---------- Record set
/-- R151, R154: reads of the 11 registers of either interface: CMDREQ shows BUSY and the slot number at any time; the value of the others
is that of the register while no transfer is in flight, and is left open while one is. -/
def Obligations.RdInterface : Prop :=
  ∀ (s : State) (k : IfId), s.clkEn = true → s.rst = false →
    (∃ w t, exec (readOp (.iface k .cmdreq)) s = .next t ∧ Safety.ReadGave s s.block w t ∧
      w.getLsbD 15 = (s.block.iface k).busy ∧ w.extractLsb' 0 6 = (s.block.iface k).msgnum) ∧
    (∃ w t, exec (readOp (.iface k .cmdmsk)) s = .next t ∧ Safety.ReadGave s s.block w t ∧
      ((s.block.iface k).busy = false → w.extractLsb' 0 8 = (s.block.iface k).cmdmsk)) ∧
    (∃ w t, exec (readOp (.iface k .msk1)) s = .next t ∧ Safety.ReadGave s s.block w t ∧
      ((s.block.iface k).busy = false → w = (s.block.iface k).msk1)) ∧
    (∃ w t, exec (readOp (.iface k .msk2)) s = .next t ∧ Safety.ReadGave s s.block w t ∧
      ((s.block.iface k).busy = false → w &&& 0xDFFF#16 = (s.block.iface k).msk2 &&& 0xDFFF#16)) ∧
    (∃ w t, exec (readOp (.iface k .arb1)) s = .next t ∧ Safety.ReadGave s s.block w t ∧
      ((s.block.iface k).busy = false → w = (s.block.iface k).arb1)) ∧
    (∃ w t, exec (readOp (.iface k .arb2)) s = .next t ∧ Safety.ReadGave s s.block w t ∧
      ((s.block.iface k).busy = false → w = (s.block.iface k).arb2)) ∧
    (∃ w t, exec (readOp (.iface k .mctrl)) s = .next t ∧ Safety.ReadGave s s.block w t ∧
      ((s.block.iface k).busy = false → w &&& 0xFF8F#16 = (s.block.iface k).mctrl &&& 0xFF8F#16)) ∧
    (∃ w t, exec (readOp (.iface k .da1)) s = .next t ∧ Safety.ReadGave s s.block w t ∧
      ((s.block.iface k).busy = false → w = (s.block.iface k).da1)) ∧
    (∃ w t, exec (readOp (.iface k .da2)) s = .next t ∧ Safety.ReadGave s s.block w t ∧
      ((s.block.iface k).busy = false → w = (s.block.iface k).da2)) ∧
    (∃ w t, exec (readOp (.iface k .db1)) s = .next t ∧ Safety.ReadGave s s.block w t ∧
      ((s.block.iface k).busy = false → w = (s.block.iface k).db1)) ∧
    (∃ w t, exec (readOp (.iface k .db2)) s = .next t ∧ Safety.ReadGave s s.block w t ∧
      ((s.block.iface k).busy = false → w = (s.block.iface k).db2))

/-- R78, R79: no read has a side effect but that of STAT, for all 37 reads; and a second read of the register returns the same bits as
the first wherever the register is not open. -/
def Obligations.ReadFrame : Prop :=
  ∀ (r : Reg) (s t : State), exec (readOp r) s = .next t →
    t.block = (if r = .stat then { s.block with statInt := false } else s.block) ∧
    ({ t with block := s.block, fresh := s.fresh } : State) =
      s.setCtx s.running { s.ctx s.running with rdata := (t.ctx s.running).rdata } ∧
    ∃ u, exec (readOp r) t = .next u ∧
      (u.ctx s.running).rdata.extractLsb' 0 16 &&& ~~~ s.block.openBits r =
        (t.ctx s.running).rdata.extractLsb' 0 16 &&& ~~~ s.block.openBits r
--------------------
Word for word, restate the data above from its first line down to and including the line with "w.getLsbD 15 = (s.block.iface".

(Solution to this exercise)
/-- R151, R154: reads of the 11 registers of either interface: CMDREQ shows BUSY and the slot number at any time; the value of the others
is that of the register while no transfer is in flight, and is left open while one is. -/
def Obligations.RdInterface : Prop :=
  ∀ (s : State) (k : IfId), s.clkEn = true → s.rst = false →
    (∃ w t, exec (readOp (.iface k .cmdreq)) s = .next t ∧ Safety.ReadGave s s.block w t ∧
      w.getLsbD 15 = (s.block.iface k).busy ∧ w.extractLsb' 0 6 = (s.block.iface k).msgnum) ∧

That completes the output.